[Given records Boundary: Start]

/-- R154: what is read back after `V[0]`..`V[x]` were stored at `base`. -/
theorem State.load_storeBytes_regsThrough (s : State) {base : Nat} {k x : RegIdx} (hk : k ≤ x)
    (hm : Memory.wf s.font s.mem) (hbase : base + (x.val + 1) ≤ Config.memSize) :
    (s.storeBytes base (s.regsThrough x)).load (base + k.val) = s.v[k] := by
  have hlen := s.length_regsThrough x
  have hk : k.val ≤ x.val := hk
  rw [s.load_storeBytes_at base k.val (s.regsThrough x) (by omega) hm (by omega)]
  simp [State.regsThrough]

/-- R155: a block load changes the registers of the block alone. -/
theorem State.frame_loadRegs (s : State) (base : Nat) (x : RegIdx) :
    Frame (((List.finRange 16).filter (· ≤ x)).map Component.reg) s (s.loadRegs base x) := by
  intro c hc
  cases c with
  | reg k =>
    have hk : ¬ k ≤ x := by simpa using hc
    exact (s.getV_loadRegs base x k).trans (if_neg hk)
  | _ => simp [Agrees, State.load]

/-! ### The two instructions by the answer of the bounds check -/

theorem exec_ldMemVx_of_le {x : RegIdx} {s : State} (h : s.i.toNat + (x.val + 1) ≤ Config.memSize) :
    exec (.ldMemVx x) s = .next (s.storeBytes s.i.toNat (s.regsThrough x)) :=
  congrArg Host.Outcome.next (s.withRange_of_le (.ldMemVx x) _ h)

theorem exec_ldMemVx_of_lt {x : RegIdx} {s : State} (h : Config.memSize < s.i.toNat + (x.val + 1)) :
    exec (.ldMemVx x) s = .next (s.raise
      (.memoryOutOfRange (max s.i.toNat Config.memSize) (some (encode (.ldMemVx x))) s.pcFetch)) :=
  congrArg Host.Outcome.next (s.withRange_of_lt (.ldMemVx x) _ (Nat.succ_pos _) h)

theorem exec_ldVxMem_of_le {x : RegIdx} {s : State} (h : s.i.toNat + (x.val + 1) ≤ Config.memSize) :
    exec (.ldVxMem x) s = .next (s.loadRegs s.i.toNat x) :=
  congrArg Host.Outcome.next (s.withRange_of_le (.ldVxMem x) _ h)

theorem exec_ldVxMem_of_lt {x : RegIdx} {s : State} (h : Config.memSize < s.i.toNat + (x.val + 1)) :
    exec (.ldVxMem x) s = .next (s.raise
      (.memoryOutOfRange (max s.i.toNat Config.memSize) (some (encode (.ldVxMem x))) s.pcFetch)) :=
  congrArg Host.Outcome.next (s.withRange_of_lt (.ldVxMem x) _ (Nat.succ_pos _) h)

/-! ### The obligations -/

/-- Settles O31: the last address decides the bounds check; the store is one block store of `V[0]`..`V[x]`. -/
theorem storeRegistersCopiesInclusiveOrFaults : Obligations.StoreRegistersCopiesInclusiveOrFaults := by
  intro x s
  refine ⟨decode_encode (.ldMemVx x) rfl, fun hi hm => ?_,
    fun hi => exec_ldMemVx_of_lt (Nat.add_lt_add_right hi 1)⟩
  have hfit : s.i.toNat + (x.val + 1) ≤ Config.memSize := Nat.add_le_add_right hi 1
  have hframe := s.frameStore_storeBytes s.i.toNat (s.regsThrough x)
  rw [s.length_regsThrough x] at hframe
  exact ⟨_, exec_ldMemVx_of_le hfit, fun k hk => s.load_storeBytes_regsThrough hk hm hfit, hframe⟩

/-- Settles O32: the last address decides the bounds check; the load is one block load. -/
theorem loadRegistersCopiesInclusiveOrFaults : Obligations.LoadRegistersCopiesInclusiveOrFaults := by
  intro x s
  refine ⟨decode_encode (.ldVxMem x) rfl, fun hi => ?_,
    fun hi => exec_ldVxMem_of_lt (Nat.add_lt_add_right hi 1)⟩
  exact ⟨_, exec_ldVxMem_of_le (Nat.add_le_add_right hi 1),
    fun k hk => (s.getV_loadRegs s.i.toNat x k).trans (if_pos hk), s.frame_loadRegs s.i.toNat x⟩

/-- Settles O33: the load reads the block from the same `I`, which the store leaves, and finds the stored
registers there. -/
theorem storedRegistersLoadBack : Obligations.StoredRegistersLoadBack := by
  intro x s t v hm hi ht
  have hfit : s.i.toNat + (x.val + 1) ≤ Config.memSize := Nat.add_le_add_right hi 1
  obtain rfl : s.storeBytes s.i.toNat (s.regsThrough x) = t := by simpa [exec_ldMemVx_of_le hfit] using ht
  have hindex : (s.storeBytes s.i.toNat (s.regsThrough x)).i = s.i := s.storeBytes_i ..
  refine ⟨_, exec_ldVxMem_of_le (by simpa only [hindex] using hfit), fun k => ?_⟩
  refine (State.getV_loadRegs _ _ x k).trans ?_
  split
  · next hk =>
    simp only [hindex]
    exact s.load_storeBytes_regsThrough hk hm hfit
  · rfl

end Sys2Proof.Machine
end

section
/-! PROOF. The display (44_display.md R170 to R172): the loops of DRAW-SPRITE toggle a list of distinct cells,
so each cell is XORed once with the sprite bit that wraps onto it. -/

namespace Sys2Proof.Machine

/-! ### Toggling a list of cells -/

/-- One toggle of R171's loops: the cell is XORed, and erasing a set cell is a collision. -/
def toggleCell (acc : Display × Bool) (cell : Fin 64 × Fin 32) : Display × Bool :=
  (acc.1.flip cell.1 cell.2, acc.2 || acc.1.cell cell.1 cell.2)

/-- Toggling distinct cells XORs each of them once. -/
theorem cell_foldl_toggleCell {cells : List (Fin 64 × Fin 32)} (hcells : cells.Nodup)
    (acc : Display × Bool) (c : Fin 64) (r : Fin 32) :
    (cells.foldl toggleCell acc).1.cell c r = (acc.1.cell c r ^^ decide ((c, r) ∈ cells)) := by
  induction cells generalizing acc with
  | nil => simp
  | cons p cells ih =>
    obtain ⟨hp, hcells⟩ := List.nodup_cons.mp hcells
    rw [List.foldl_cons, ih hcells, toggleCell, Display.cell_flip]
    by_cases heq : (c, r) = p
    · subst heq
      simp [hp]
    · have hne : ¬(p.1 = c ∧ p.2 = r) := fun h => heq (Prod.ext h.1.symm h.2.symm)
      simp [heq, hne]

/-- Toggling distinct cells collides exactly where one of them was set at the start. -/
theorem collision_foldl_toggleCell {cells : List (Fin 64 × Fin 32)} (hcells : cells.Nodup)
    (acc : Display × Bool) :
    (cells.foldl toggleCell acc).2 = true ↔
      acc.2 = true ∨ ∃ c r, acc.1.cell c r = true ∧ (c, r) ∈ cells := by
  induction cells generalizing acc with
  | nil => simp
  | cons p cells ih =>
    obtain ⟨hp, hcells⟩ := List.nodup_cons.mp hcells
    have hrest : ∀ c r, (c, r) ∈ cells → (acc.1.flip p.1 p.2).cell c r = acc.1.cell c r := fun c r hmem => by
      have hne : ¬(p.1 = c ∧ p.2 = r) := fun h =>
        hp ((Prod.ext h.1 h.2 : p = (c, r)) ▸ hmem)
      rw [Display.cell_flip, if_neg hne]
    rw [List.foldl_cons, ih hcells]
    simp only [toggleCell, Bool.or_eq_true, List.mem_cons, or_assoc]
    refine or_congr_right ⟨?_, ?_⟩
    · rintro (hset | ⟨c, r, hset, hmem⟩)
      · exact ⟨p.1, p.2, hset, .inl rfl⟩
      · exact ⟨c, r, hrest c r hmem ▸ hset, .inr hmem⟩
    · rintro ⟨c, r, hset, rfl | hmem⟩
      · exact .inl hset
      · exact .inr ⟨c, r, (hrest c r hmem).trans hset, hmem⟩

/-! ### The cells of a sprite -/

/-- The cell that pixel (`i`, `j`) of a sprite at (`cx`, `cy`) wraps onto (R172). -/
def wrappedCell (cx cy i j : Nat) : Fin 64 × Fin 32 := (Fin.ofNat 64 (cx + j), Fin.ofNat 32 (cy + i))

/-- The cells under the set bits of a row of 8 pixels, from the left (R171, R172). -/
def rowCells (cx cy i : Nat) (row : Byte) : List (Fin 64 × Fin 32) :=
  ((List.range 8).filter fun j => row.getLsbD (7 - j)).map (wrappedCell cx cy i)

/-- The cells under the set bits of the `n` rows at `I`, in the order of the loops (R171). -/
def State.spriteCells (s : State) (cx cy n : Nat) : List (Fin 64 × Fin 32) :=
  (List.range n).flatMap fun i => rowCells cx cy i (s.load (s.dataAddress i))

theorem xorRow_eq_foldl (cx cy i : Nat) (row : Byte) (acc : Display × Bool) :
    xorRow cx cy i row acc = (rowCells cx cy i row).foldl toggleCell acc := by
  rw [rowCells, List.foldl_map, List.foldl_filter]
  rfl

/-- R171: the loops toggle the sprite's cells one after the other. -/
theorem State.xorSprite_eq_foldl (s : State) (cx cy n : Nat) :
    s.xorSprite cx cy n = (s.spriteCells cx cy n).foldl toggleCell (s.display, false) := by
  simp only [State.xorSprite, State.spriteCells, List.foldl_flatMap, xorRow_eq_foldl]

/-- R172: two pixels of a sprite, at most 8 wide and 32 high, never wrap onto the same cell. -/
theorem wrappedCell_inj {cx cy i i' j j' : Nat} (hi : i < 32) (hi' : i' < 32) (hj : j < 8) (hj' : j' < 8)
    (h : wrappedCell cx cy i j = wrappedCell cx cy i' j') : i = i' ∧ j = j' := by
  simp only [wrappedCell, Prod.mk.injEq, Fin.ext_iff, Fin.val_ofNat] at h
  omega

theorem nodup_rowCells (cx cy i : Nat) (row : Byte) (hi : i < 32) : (rowCells cx cy i row).Nodup := by
  refine List.Nodup.map_on (fun j hj j' hj' h => ?_) (List.nodup_range.filter _)
  simp only [List.mem_filter, List.mem_range] at hj hj'
  exact (wrappedCell_inj hi hi hj.1 hj'.1 h).2

theorem mem_rowCells {cx cy i : Nat} {row : Byte} {p : Fin 64 × Fin 32} :
    p ∈ rowCells cx cy i row ↔ ∃ j < 8, row.getLsbD (7 - j) = true ∧ wrappedCell cx cy i j = p := by
  simp [rowCells, and_assoc]

/-- R171, R172: a sprite of at most 32 rows toggles no cell twice. -/
theorem State.nodup_spriteCells (s : State) (cx cy : Nat) {n : Nat} (hn : n ≤ 32) :
    (s.spriteCells cx cy n).Nodup := by
  refine List.nodup_flatMap.mpr ⟨fun i hi => nodup_rowCells _ _ _ _ ?_, ?_⟩
  · exact (List.mem_range.mp hi).trans_le hn
  · refine (List.nodup_range (n := n)).imp_of_mem fun {i i'} hi hi' hne p hp hp' => ?_
    obtain ⟨j, hj, -, rfl⟩ := mem_rowCells.mp hp
    obtain ⟨j', hj', -, h⟩ := mem_rowCells.mp hp'
    rw [List.mem_range] at hi hi'
    exact hne (wrappedCell_inj (by omega) (by omega) hj' hj h).1.symm

/-- R172: the toggled cells are those the sprite bits wrap onto. -/
theorem State.mem_spriteCells (s : State) (cx cy n : Nat) (c : Fin 64) (r : Fin 32) :
    (c, r) ∈ s.spriteCells cx cy n ↔ spriteBit s cx cy n c r = true := by
  simp only [State.spriteCells, List.mem_flatMap, mem_rowCells, wrappedCell, spriteBit, List.any_eq_true,
    List.mem_range, Bool.and_eq_true, decide_eq_true_eq, Prod.mk.injEq, Fin.ext_iff, Fin.val_ofNat,
    State.dataAddress, and_assoc, and_comm]

/-! ### The closed form of the loops -/

theorem State.cell_xorSprite (s : State) (cx cy : Nat) {n : Nat} (hn : n ≤ 32) (c : Fin 64) (r : Fin 32) :
    (s.xorSprite cx cy n).1.cell c r = (s.display.cell c r ^^ spriteBit s cx cy n c r) := by
  rw [s.xorSprite_eq_foldl, cell_foldl_toggleCell (s.nodup_spriteCells cx cy hn)]
  simp [s.mem_spriteCells]

theorem State.collision_xorSprite (s : State) (cx cy : Nat) {n : Nat} (hn : n ≤ 32) :
    (s.xorSprite cx cy n).2 = true ↔
      ∃ c r, s.display.cell c r = true ∧ spriteBit s cx cy n c r = true := by
  rw [s.xorSprite_eq_foldl, collision_foldl_toggleCell (s.nodup_spriteCells cx cy hn)]
  simp [s.mem_spriteCells]

/-! ### The frame of a draw -/

theorem FrameDraw.setDisplay (s : State) (d : Display) : FrameDraw s (s.setDisplay d) := by
  intro c _ hdirty hcell
  cases c with
  | dirty => exact absurd rfl hdirty
  | cell col row => exact absurd rfl (hcell col row)
  | _ => rfl

theorem FrameDraw.setVf {s t : State} (h : FrameDraw s t) (b : Byte) : FrameDraw s (t.setV vf b) := by
  intro c hreg hdirty hcell
  have hst := h c hreg hdirty hcell
  cases c with
  | reg k =>
    have hk : vf ≠ k := fun hk => hreg (hk ▸ rfl)
    exact ((t.getV_setV vf k b).trans (if_neg hk)).trans hst
  | _ => exact hst

/-! ### DRAW-SPRITE by the answer of the bounds check -/

/-- R171: what a draw that accesses memory in range leaves. -/
def State.draw (s : State) (x y : RegIdx) (n : Nibble) : State :=
  let drawn := s.xorSprite s.v[x].toNat s.v[y].toNat n.toNat
  (s.setDisplay drawn.1).setV vf (flagByte drawn.2)

theorem exec_drw_of_le {x y : RegIdx} {n : Nibble} {s : State}
    (h : n.toNat = 0 ∨ s.i.toNat + n.toNat ≤ 0x1000) :
    exec (.drw x y n) s = .next (s.draw x y n) := by
  have hbad : lowestBad (s.dataAddress 0) n.toNat = none := (lowestBad_none ..).mpr h
  simp only [exec, execDrw, State.withRange, hbad]
  rfl

theorem exec_drw_of_lt {x y : RegIdx} {n : Nibble} {s : State} (hn : 0 < n.toNat)
    (h : 0x1000 < s.i.toNat + n.toNat) :
    exec (.drw x y n) s = .next (s.raise
      (.memoryOutOfRange (max s.i.toNat 0x1000) (some (encode (.drw x y n))) s.pcFetch)) :=
  congrArg Host.Outcome.next (s.withRange_of_lt (.drw x y n) _ hn h)

theorem flagByte_eq_zero_or_one (b : Bool) : flagByte b = 0 ∨ flagByte b = 1 := by
  cases b <;> simp [flagByte]

theorem flagByte_eq_one_iff (b : Bool) : flagByte b = 1 ↔ b = true := by
  cases b <;> simp [flagByte]

/-! ### The obligations -/

/-- Settles O34: the blank display replaces the old one. -/
theorem clearScreenBlanksEveryCell : Obligations.ClearScreenBlanksEveryCell := fun x s =>
  ⟨decode_encode (.cls x) rfl, _, rfl, Display.cell_blank, rfl, rfl, FrameDraw.setDisplay s Display.blank⟩

/-- Settles O35: by the closed form of the loops, for the at most 15 rows of an opcode. -/
theorem drawSpriteXorsTheWrappedSpriteOrFaults : Obligations.DrawSpriteXorsTheWrappedSpriteOrFaults := by
  intro x y n s
  have hn : n.toNat ≤ 32 := by have := n.isLt; omega
  refine ⟨decode_encode (.drw x y n) rfl, fun hi => ?_, fun hpos hi => exec_drw_of_lt hpos (by omega)⟩
  have hvf : (s.draw x y n).v[vf] = _ := State.getV_setV_self ..
  refine ⟨_, exec_drw_of_le (by omega), fun c r => s.cell_xorSprite _ _ hn c r, ?_, ?_, rfl,
    (FrameDraw.setDisplay s _).setVf _⟩
  · rw [hvf]
    exact flagByte_eq_zero_or_one _
  · rw [hvf, flagByte_eq_one_iff]
    exact s.collision_xorSprite _ _ hn

/-- R171, R172: a draw leaves the sprite where it was: neither its bytes nor its coordinates change, these
unless one of them is VF. -/
theorem FrameDraw.spriteBit_eq {s t : State} (h : FrameDraw s t) {x y : RegIdx} (hx : x ≠ vf) (hy : y ≠ vf)
    (n : Nat) : spriteBit t t.v[x].toNat t.v[y].toNat n = spriteBit s s.v[x].toNat s.v[y].toNat n := by
  have hi : t.i = s.i := h .index nofun nofun nofun
  have hvx : t.v[x] = s.v[x] := h (.reg x) (by simpa using hx) nofun nofun
  have hvy : t.v[y] = s.v[y] := h (.reg y) (by simpa using hy) nofun nofun
  have hload : ∀ a, t.load a = s.load a := fun a => h (.byte a) nofun nofun nofun
  funext c r
  simp only [spriteBit, hi, hvx, hvy, hload]

/-- Settles O36: the first draw leaves the coordinates and the sprite, so the second XORs the same cells; on a
blank display the first meets no set cell and the second meets every cell of the sprite. -/
theorem drawingTwiceErases : Obligations.DrawingTwiceErases := by
  intro x y n p s t hx hy hi ht
  obtain ⟨-, hdraw, -⟩ := drawSpriteXorsTheWrappedSpriteOrFaults x y n s
  obtain ⟨t', ht', hcell, hflag, hvf, -, hframe⟩ := hdraw hi
  obtain rfl : t' = t := Host.Outcome.next.inj (ht'.symm.trans ht)
  have hindex : t'.i = s.i := hframe .index nofun nofun nofun
  have hsprite : spriteBit { t' with pc := p } t'.v[x].toNat t'.v[y].toNat n.toNat = _ :=
    hframe.spriteBit_eq hx hy n.toNat
  obtain ⟨-, hdraw', -⟩ := drawSpriteXorsTheWrappedSpriteOrFaults x y n { t' with pc := p }
  rw [hsprite] at hdraw'
  obtain ⟨u, hu, hcell', -, hvf', -, -⟩ := hdraw' (by simpa only [hindex] using hi)
  refine ⟨u, hu, Display.ext _ _ fun c r => ?_, fun hblank hset => ⟨?_, hvf'.mpr ?_⟩⟩
  · rw [hcell', hcell, Bool.xor_assoc, Bool.xor_self, Bool.xor_false]
  · refine hflag.resolve_right fun hone => ?_
    obtain ⟨c, r, hon, -⟩ := hvf.mp hone
    simp [hblank] at hon
  · obtain ⟨c, r, hbit⟩ := hset
    exact ⟨c, r, by rw [hcell, hblank, hbit]; rfl, hbit⟩

end Sys2Proof.Machine
end

section
/-! PROOF. WAIT-FOR-KEY (45_keypad_timers.md R182), and the steps that leave the state as it was: a waiting one
and one at rest (70_reset_and_hazards.md R260). -/

namespace Sys2Proof.Machine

[Given records Boundary: End]

Copy the lines above exactly. Start with the line containing "obtain ⟨j', hj', -, h⟩", end with the line containing "intro c hreg hdirty hcell", and include both.

• _Output_
    obtain ⟨j', hj', -, h⟩ := mem_rowCells.mp hp'
    rw [List.mem_range] at hi hi'
    exact hne (wrappedCell_inj (by omega) (by omega) hj' hj h).1.symm

/-- R172: the toggled cells are those the sprite bits wrap onto. -/
theorem State.mem_spriteCells (s : State) (cx cy n : Nat) (c : Fin 64) (r : Fin 32) :
    (c, r) ∈ s.spriteCells cx cy n ↔ spriteBit s cx cy n c r = true := by
  simp only [State.spriteCells, List.mem_flatMap, mem_rowCells, wrappedCell, spriteBit, List.any_eq_true,
    List.mem_range, Bool.and_eq_true, decide_eq_true_eq, Prod.mk.injEq, Fin.ext_iff, Fin.val_ofNat,
    State.dataAddress, and_assoc, and_comm]

/-! ### The closed form of the loops -/

theorem State.cell_xorSprite (s : State) (cx cy : Nat) {n : Nat} (hn : n ≤ 32) (c : Fin 64) (r : Fin 32) :
    (s.xorSprite cx cy n).1.cell c r = (s.display.cell c r ^^ spriteBit s cx cy n c r) := by
  rw [s.xorSprite_eq_foldl, cell_foldl_toggleCell (s.nodup_spriteCells cx cy hn)]
  simp [s.mem_spriteCells]

theorem State.collision_xorSprite (s : State) (cx cy : Nat) {n : Nat} (hn : n ≤ 32) :
    (s.xorSprite cx cy n).2 = true ↔
      ∃ c r, s.display.cell c r = true ∧ spriteBit s cx cy n c r = true := by
  rw [s.xorSprite_eq_foldl, collision_foldl_toggleCell (s.nodup_spriteCells cx cy hn)]
  simp [s.mem_spriteCells]

/-! ### The frame of a draw -/

theorem FrameDraw.setDisplay (s : State) (d : Display) : FrameDraw s (s.setDisplay d) := by
  intro c _ hdirty hcell
  cases c with
  | dirty => exact absurd rfl hdirty
  | cell col row => exact absurd rfl (hcell col row)
  | _ => rfl

theorem FrameDraw.setVf {s t : State} (h : FrameDraw s t) (b : Byte) : FrameDraw s (t.setV vf b) := by
  intro c hreg hdirty hcell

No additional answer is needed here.